Exercise prompt: Output each line from the one that contains "portBusy .orderUnit (allResumed" to the final line of the data below, exactly, and include nothing else.

[Dataset items]
------------------------
-- ==== Sys2Proof/Proofs/ScanCompletions.lean ====
section
/-! SUPPORT. The completions of a scan as the collation unit serves them, and the one evaluation of the floor at opening
(O42; R18 to R20, R130, R132). -/

namespace Sys2Proof.Machine

/-! ## The notices of the state an effect lands in -/

theorem Landed.raised {subject : Subject} {d : Detail} {s u t : State} (hl : Landed u t) (h : Raised subject d s u) :
    Raised subject d s t := by
  unfold Raised at h ⊢
  rwa [hl.notice]

theorem sameNotices_of_eq {s t : State} (h : t.notice = s.notice) : SameNotices s t := by
  unfold SameNotices
  rw [h]
  exact ⟨rfl, rfl, rfl, rfl, rfl, rfl⟩

/-! ## The floor evaluated once (R130, R132) -/

theorem findLot_modLot {key : Word} {f : Lot → Lot} {l : Lot} {s : State} (hf : ∀ l, (f l).key = l.key)
    (h : findLot s.coll.lots key = some l) : findLot (modLot key f s).coll.lots key = some (f l) := by
  refine (findLot_changeLots hf s.coll.lots key).trans ?_
  rw [h]
  exact congrArg some (if_pos (findLot_key h).1)

theorem floorTrips_iff {l : Lot} {f : Floor} (h : l.floor = some f) : l.floorTrips = true ↔
    f.minimum ≤ l.tested ∧ yieldFigure l.tested l.passed < f.figure ∧ l.tripped = false := by
  unfold Lot.floorTrips
  rw [h]
  simp [and_assoc]

theorem floorTrips_of_none {l : Lot} (h : l.floor = none) : l.floorTrips = false := by
  unfold Lot.floorTrips
  rw [h]

/-- The floor of a lot evaluated outside a report (R130). -/
def floorEvaluated (key : Word) (s : State) : State :=
  if floorDue key s then latchFloor key (raiseFloor key none s) else s

theorem floorDue_of_find {key : Word} {l : Lot} {s : State} (h : findLot s.coll.lots key = some l) :
    floorDue key s = l.floorTrips := by
  unfold floorDue
  rw [h]
  rfl

theorem floorEvaluated_stays {key : Word} {l : Lot} {s : State} (h : findLot s.coll.lots key = some l)
    (hstays : ¬l.floorTrips = true) : floorEvaluated key s = s := by
  unfold floorEvaluated
  rw [floorDue_of_find h]
  exact if_neg hstays

/-- A trip raises LOT_FLOOR, with no reporting cell, and latches the flag. -/
theorem floorEvaluated_trips {key : Word} {l : Lot} {s : State} (h : findLot s.coll.lots key = some l)
    (htrips : l.floorTrips = true) :
    Settles key true [(.lot key 0, l.floorDetail none)] s (floorEvaluated key s) := by
  unfold floorEvaluated
  rw [floorDue_of_find h, if_pos htrips]
  have htells := tells_raiseFloor key none s
  unfold floorNotices at htells
  rw [h] at htells
  exact (Settles.of_noticeOnly (raiseFloor_noticeOnly key none s) (moves_raiseFloor key none s).asks htells).before
    (Settles.latch key _)

/-! ## SUCCESS (R18, R130) -/

/-- The state in which the floor of a lot opened is evaluated. -/
abbrev lotOpened (key : Word) (counts : List WaferCounts) (groups : Vector Nat 16) (s : State) : State :=
  modLot key (Lot.opened counts groups) s

theorem serveScanSuccess_eq {key : Word} {counts : List WaferCounts} {groups : Vector Nat 16} {l : Lot} {s : State}
    (h : findLot s.coll.lots key = some l) : serveScanSuccess key counts groups s =
      returnOutcome (.done (twoValues (l.clamps.getD 0) (l.opened counts groups).completeWafers))
        (floorEvaluated key (lotOpened key counts groups s)) := by
  have hopened := findLot_modLot (f := Lot.opened counts groups) (fun _ => rfl) h
  unfold serveScanSuccess
  simp only [h, hopened]
  rfl

theorem scanned_eq (counts : List WaferCounts) (w : Wafer) : w.scanned counts =
    ((counts.find? fun n => n.number == w.number).map fun n => { w with
      candidates := n.candidates, tested := n.tested, passed := n.passed, complete := n.tested == n.candidates }).getD w := by
  unfold Wafer.scanned
  cases counts.find? fun n => n.number == w.number with
  | none => rfl
  | some n => rfl

/-- Settles O42: the floor by `floorEvaluated`, and the lots dropped. -/
theorem scanCompletionsServed : Obligations.ScanCompletionsServed := by
  refine ⟨fun key counts groups rest v l s hs hv hl => ?_, fun key wafer x y f rest v s hs hv => ?_,
    fun key rest s hs => ?_⟩
  · have he := effectOf_takeWork hs
    have hfind : findLot (s.taken rest).coll.lots key = some l := hl
    have hopened := findLot_modLot (f := Lot.opened counts groups) (fun _ => rfl) hfind
    have hkey : (l.opened counts groups).key = key := (findLot_key hl).1
    have hserve : serve (.scanSuccess key counts groups) (s.taken rest) = _ := serveScanSuccess_eq hfind
    rw [hserve] at he
    have hwafers : (l.opened counts groups).wafers = l.wafers.map (fun w =>
        match counts.find? fun n => n.number == w.number with
        | some n => { w with
            candidates := n.candidates, tested := n.tested, passed := n.passed, complete := n.tested == n.candidates }
        | none => w) := by
      refine List.map_congr_left fun w _ => ?_
      rw [scanned_eq]
      cases counts.find? fun n => n.number == w.number <;> rfl
    by_cases htrips : (l.opened counts groups).floorTrips = true
    · have hset := floorEvaluated_trips hopened htrips
      have happ := Applies.of_settles hset
      refine answers_outcome he hv happ.order_eq fun t ha hland => ?_
      have hcoll := hland.coll.trans (hset.coll.trans (if_pos rfl))
      obtain ⟨f, hfloor⟩ : ∃ f, l.floor = some f := by
        refine Option.ne_none_iff_exists'.1 fun hnone => ?_
        rw [floorTrips_of_none (l := l.opened counts groups) hnone] at htrips
        cases htrips
      have hlots : findLot t.coll.lots key = some { l.opened counts groups with tripped := true } := by
        rw [hcoll]
        exact findLot_modLot (f := fun l => { l with tripped := true }) (fun _ => rfl) hopened
      have hraised : Raised (.lot key 0) ((l.opened counts groups).floorDetail none) s t := by
        have hnoted := Tells.raised (ds := []) hset.tells
        exact hland.raised (s := s) hnoted
      refine ⟨⟨_, hlots, rfl, rfl, rfl, rfl, rfl, rfl, rfl, fun hnone => ?_, fun g hg => ?_, hwafers, ha⟩,
        congrArg Collation.requests hcoll, (congrArg Collation.work hcoll).trans hs.1⟩
      · rw [hfloor] at hnone
        cases hnone
      · refine (if_pos ((floorTrips_iff (l := l.opened counts groups) hg).1 htrips)).mpr ⟨rfl, ?_⟩
        unfold Lot.floorDetail at hraised
        rw [hkey, show (l.opened counts groups).floor = some g from hg] at hraised
        exact hraised
    · rw [floorEvaluated_stays hopened htrips] at he
      refine answers_outcome he hv rfl fun t ha hland => ?_
      have hlots : findLot t.coll.lots key = some (l.opened counts groups) := by
        rw [hland.coll]
        exact hopened
      have hsame : SameNotices s t := sameNotices_of_eq hland.notice
      refine ⟨⟨_, hlots, rfl, rfl, rfl, rfl, rfl, rfl, rfl, fun _ => ⟨rfl, hsame⟩, fun f hf => ?_, hwafers, ha⟩,
        congrArg Collation.requests hland.coll, (congrArg Collation.work hland.coll).trans hs.1⟩
      refine (if_neg ?_).mpr ⟨rfl, hsame⟩
      exact mt (floorTrips_iff (l := l.opened counts groups) hf).2 htrips
  · have he := effectOf_takeWork hs
    refine answers_outcome he hv rfl fun t ha hland => ⟨hland.coll, ha, sameNotices_of_eq hland.notice⟩
  · refine answers_of_effect (effectOf_takeWork hs) ⟨settle_coll s _, settle_order s _, ?_⟩
    exact sameNotices_settle_of_eq s rfl

end Sys2Proof.Machine
end

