-- ==== Sys2Proof/Proofs/Nudges.lean ====
section
/-! SUPPORT. NUDGE at the order unit and at the notice unit, alone and beside INIT, START and STOP (O19; R153, R164,
R171). -/

namespace Sys2Proof.Machine

/-! ## NUDGE at the notice unit (R164) -/

section
variable {s : State}

theorem nudgeNotice_off (h : ¬noticeRuns s = true) : nudgeNotice s = s := if_neg h

theorem nudgeNotice_wait (h : noticeRuns s = true) (hphase : s.notice.phase = .wait) : nudgeNotice s = readConsumed s := by
  unfold nudgeNotice
  rw [if_pos h, hphase]

theorem nudgeNotice_room (h : noticeRuns s = true) (hphase : s.notice.phase = .room) :
    nudgeNotice s = s.setNotice { s.notice with nudgePending := true } := by
  unfold nudgeNotice
  rw [if_pos h, hphase]

theorem nudgeNotice_other (hwait : s.notice.phase ≠ .wait) (hroom : s.notice.phase ≠ .room) : nudgeNotice s = s := by
  unfold nudgeNotice
  split
  · split
    · rename_i h
      exact absurd h hwait
    · rename_i h
      exact absurd h hroom
    · rfl
  · rfl

/-- A NUDGE at the notice unit is its own. -/
theorem noticeResumes_nudgeNotice (s : State) : NoticeResumes s (nudgeNotice s) := by
  have hsame : NoticeResumes s s := ⟨Keeps.refl _ s, OnlyRequester.refl _ s⟩
  unfold nudgeNotice
  split
  · split
    · exact ⟨keeps_readConsumed s (by simp) (by simp), onlyRequester_readConsumed s⟩
    · exact ⟨by simp [Keeps, State.setNotice], OnlyRequester.refl _ s⟩
    · exact hsame
  · exact hsame

theorem drainReady_nudgeNotice (h : drainReady s = false) : drainReady (nudgeNotice s) = false := by
  unfold nudgeNotice
  split
  · split
    · exact drainReady_readConsumed s
    · exact h
    · exact h
  · exact h

/-- A NUDGE taken by a running notice unit is what the rule says. -/
theorem nudged_of_landed {u t : State} (hn : u.notice = s.notice) (hsetup : u.loadedSetup = s.loadedSetup)
    (hruns : noticeRuns u = true) (hl : Landed (nudgeNotice u) t) : NoticeNudged s t := by
  unfold NoticeNudged
  rw [← hn]
  by_cases hwait : u.notice.phase = .wait
  · rw [if_pos hwait]
    rw [nudgeNotice_wait hruns hwait] at hl
    refine ⟨hl.notice, ?_⟩
    rw [← hsetup]
    exact hl.requested (requested_readConsumed u)
  · rw [if_neg hwait]
    by_cases hroom : u.notice.phase = .room
    · rw [if_pos hroom]
      rw [nudgeNotice_room hruns hroom] at hl
      exact hl.notice
    · rw [if_neg hroom]
      rw [nudgeNotice_other hwait hroom] at hl
      exact hl.notice

end

/-! ## NUDGE at the order unit (R153) -/

section
variable {s : State}

theorem nudgeOrder_off (h : ¬(s.order.phase = .link ∧ s.engine.state = .running)) : nudgeOrder s = s := by
  unfold nudgeOrder
  rw [if_neg]
  rwa [orderRuns_iff]

theorem nudgeOrder_busy (h : s.order.phase = .link ∧ s.engine.state = .running) (hbusy : portBusy .orderUnit s = true) :
    nudgeOrder s = s.setOrder { s.order with nudgePending := true } := by
  unfold nudgeOrder
  rw [if_pos (by rwa [orderRuns_iff]), if_pos hbusy]

theorem nudgeOrder_free (h : s.order.phase = .link ∧ s.engine.state = .running) (hfree : ¬portBusy .orderUnit s = true) :
    nudgeOrder s = readLink (s.setOrder { s.order with pollTimer := none }) := by
  unfold nudgeOrder
  rw [if_pos (by rwa [orderRuns_iff]), if_neg hfree]

theorem keeps_nudgeOrder (s : State) : Keeps [.order, .port] s (nudgeOrder s) := by
  unfold nudgeOrder
  split
  · split
    · simp [Keeps, State.setOrder]
    · simp [Keeps, State.setOrder, readLink]
  · exact Keeps.refl _ s

theorem drainReady_nudgeOrder (h : drainReady s = false) : drainReady (nudgeOrder s) = false := by
  by_cases hlink : s.order.phase = .link ∧ s.engine.state = .running
  · refine drainReady_of_not_draining ?_
    rw [(keeps_nudgeOrder s).1 (by simp), hlink.2]
    exact EngineState.noConfusion
  · rwa [nudgeOrder_off hlink]

end

/-! ## NUDGE alone -/

/-- A NUDGE taken at both units, in whatever state engine control is. -/
theorem nudge_spec {w : Word} {s : State} (hw : w &&& 0x1F = 0x10) (hs : Settled s) : Answers (.nudge w) s fun t =>
    t.engine = storedEnables w s.engine ∧ t.irq = t.engine.interrupt ∧ Keeps [.engine, .irq, .port, .order, .notice] s t
    ∧ (if s.order.phase = .link ∧ s.engine.state = .running then
        if portBusy .orderUnit s then t.order = { s.order with nudgePending := true }
        else t.order = { s.order with pollTimer := none }
          ∧ Requested (readOf .linkRead (s.order.position.getD 0) 8) t
      else t.order = s.order)
    ∧ (s.engine.state = .running ∨ s.engine.state = .draining → NoticeNudged s t)
    ∧ (s.engine.state ≠ .running → s.engine.state ≠ .draining → t.notice = s.notice) := by
  have he := effectOf_nudge hw s
  have hready : drainReady (storeEnables w s) = false := hs.1
  have horder := keeps_nudgeOrder (storeEnables w s)
  have hnotice := noticeResumes_nudgeNotice (nudgeOrder (storeEnables w s))
  refine answers_landed he (drainReady_nudgeNotice (drainReady_nudgeOrder hready)) fun t hl => ?_
  have hu : (nudgeOrder (storeEnables w s)).engine = storedEnables w s.engine := horder.1 (by simp)
  have hun : (nudgeOrder (storeEnables w s)).notice = s.notice := horder.2.2.2.2.2.2.2.2.1 (by simp)
  have hto : t.order = (nudgeOrder (storeEnables w s)).order := hl.order.trans (hnotice.keeps.2.2.2.2.1 (by simp))
  refine ⟨hl.engine.trans ((hnotice.keeps.1 (by simp)).trans hu), hl.irq, ?_, ?_, fun hruns => ?_, fun h1 h2 => ?_⟩
  · have hstore : Keeps [.engine, .irq, .port, .order, .notice] s (storeEnables w s) := by
      simp [Keeps, storeEnables, State.setEngine]
    exact hl.keepsOf ((hstore.trans (horder.mono (by simp))).trans (hnotice.keeps.mono (by simp)))
  · rw [hto]
    by_cases hlink : s.order.phase = .link ∧ s.engine.state = .running
    · rw [if_pos hlink]
      by_cases hbusy : portBusy .orderUnit s = true
      · rw [if_pos hbusy, nudgeOrder_busy (s := storeEnables w s) hlink hbusy]
        rfl
      · rw [if_neg hbusy]
        have hfree := nudgeOrder_free (s := storeEnables w s) hlink hbusy
        refine ⟨by rw [hfree]; rfl, hl.requested (hnotice.port.requested Requester.noConfusion ?_)⟩
        rw [hfree]
        exact requested_portRequest (readOf .linkRead (s.order.position.getD 0) 8) _
    · rw [if_neg hlink, nudgeOrder_off (s := storeEnables w s) hlink]
      rfl
  · refine nudged_of_landed (u := nudgeOrder (storeEnables w s)) hun ?_ ?_ hl
    · unfold State.loadedSetup
      rw [hu]
    · rw [noticeRuns_iff, hu]
      exact hruns
  · have hoff : nudgeNotice (nudgeOrder (storeEnables w s)) = nudgeOrder (storeEnables w s) := by
      refine nudgeNotice_off ?_
      rw [noticeRuns_iff, hu, not_or]
      exact ⟨h1, h2⟩
    rw [hl.notice, hoff, hun]

/-! ## NUDGE after START (R171, R176) -/

/-- The part with another order unit and another notice unit. -/
def State.withUnits (o : OrderUnit) (n : NoticeUnit) (s : State) : State := { s with order := o, notice := n }

section
variable {s : State} (o : OrderUnit) (n : NoticeUnit)

theorem takeRace_withUnits (s : State) :
    takeRace (s.withUnits o n) = ((takeRace s).1, (takeRace s).2.withUnits o n) := by
  unfold takeRace
  cases h : s.races with
  | nil =>
    rw [show (s.withUnits o n).races = [] from h]
    rfl
  | cons b bs =>
    rw [show (s.withUnits o n).races = b :: bs from h]
    rfl

theorem pickRequester_withUnits (old : Requester → Bool) (rs : List Requester) (s : State) :
    pickRequester old rs (s.withUnits o n) = ((pickRequester old rs s).1, (pickRequester old rs s).2.withUnits o n) := by
  induction rs generalizing s with
  | nil => rfl
  | cons r rs ih =>
    cases rs with
    | nil => rfl
    | cons q rs =>
      unfold pickRequester
      by_cases hold : old r = true
      · rw [if_pos hold, if_pos hold]
      · rw [if_neg hold, if_neg hold, takeRace_withUnits]
        obtain ⟨b, s'⟩ := takeRace s
        cases b with
        | true => rfl
        | false => exact ih s'

theorem portIssue_withUnits (r : Requester) (s : State) : portIssue r (s.withUnits o n) = (portIssue r s).withUnits o n := by
  unfold portIssue
  cases h : s.port.waiting.get r with
  | none =>
    rw [show (s.withUnits o n).port.waiting.get r = none from h]
  | some tr =>
    rw [show (s.withUnits o n).port.waiting.get r = some tr from h]
    rfl

theorem portGrant_withUnits (before s : State) : portGrant before (s.withUnits o n) = (portGrant before s).withUnits o n := by
  unfold portGrant
  cases h : s.port.outstanding with
  | some tr =>
    rw [show (s.withUnits o n).port.outstanding = some tr from h]
  | none =>
    rw [show (s.withUnits o n).port.outstanding = none from h]
    dsimp only
    rw [show (s.withUnits o n).port = s.port from rfl, pickRequester_withUnits]
    obtain ⟨picked, s'⟩ := pickRequester (fun r => (before.port.waiting.get r).isSome)
      ((rotationAfter s.port.last).filter fun r => (s.port.waiting.get r).isSome) s
    cases picked with
    | none => rfl
    | some r => exact portIssue_withUnits o n r s'

/-- The end of an event in a running engine does not look at the order unit or the notice unit. -/
theorem settle_withUnits (before : State) (hrun : s.engine.state = .running) :
    settle before (s.withUnits o n) = (settle before s).withUnits o n := by
  have hready : drainReady s = false := drainReady_of_not_draining (by rw [hrun]; exact EngineState.noConfusion)
  have hready' : drainReady (s.withUnits o n) = false :=
    drainReady_of_not_draining (show s.engine.state ≠ .draining by rw [hrun]; exact EngineState.noConfusion)
  unfold settle
  rw [judgeDrain_of_not_ready hready, judgeDrain_of_not_ready hready', portGrant_withUnits]
  rfl

end

theorem phase_resumeService (v : Service) (s : State) : (resumeService v s).order.phase ≠ .link := by
  unfold resumeService
  split
  · exact OrderPhase.noConfusion
  · split
    · exact OrderPhase.noConfusion
    · exact OrderPhase.noConfusion
  · exact OrderPhase.noConfusion

/-- The order unit goes on in LINK by the link's read alone (R155). -/
theorem resumeOrder_of_link {s : State} (h : (resumeOrder s).order.phase = .link) : resumeOrder s = readLink s := by
  cases hservice : s.order.service with
  | some v =>
    rw [resumeOrder_service hservice] at h
    exact absurd h (phase_resumeService v s)
  | none =>
    cases hout : s.order.outcome with
    | some out =>
      rw [resumeOrder_outcome hservice hout] at h
      exact OrderPhase.noConfusion h
    | none =>
      obtain ⟨horder, -, -, hlink⟩ := resumeOrder_chain hservice hout
      rw [horder] at h
      exact hlink h

/-- The order unit gone on to the link has the link's read outstanding or waiting. -/
theorem portBusy_resumed {u : State} (h : (allResumed u).order.phase = .link) :
    portBusy .orderUnit (allResumed u) = true := by
  rw [resumed_order] at h
  have hrequested := requested_portRequest (readOf .linkRead ((resumeCollation u).order.position.getD 0) 8) (resumeCollation u)
  change Requested _ (readLink (resumeCollation u)) at hrequested
  rw [← resumeOrder_of_link h] at hrequested
  exact portBusy_of_requested ((noticeResumes_resumeNotice _).port.requested Requester.noConfusion hrequested)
------------------------
Solution for this problem:
    portBusy .orderUnit (allResumed u) = true := by
  rw [resumed_order] at h
  have hrequested := requested_portRequest (readOf .linkRead ((resumeCollation u).order.position.getD 0) 8) (resumeCollation u)
  change Requested _ (readLink (resumeCollation u)) at hrequested
  rw [← resumeOrder_of_link h] at hrequested
  exact portBusy_of_requested ((noticeResumes_resumeNotice _).port.requested Requester.noConfusion hrequested)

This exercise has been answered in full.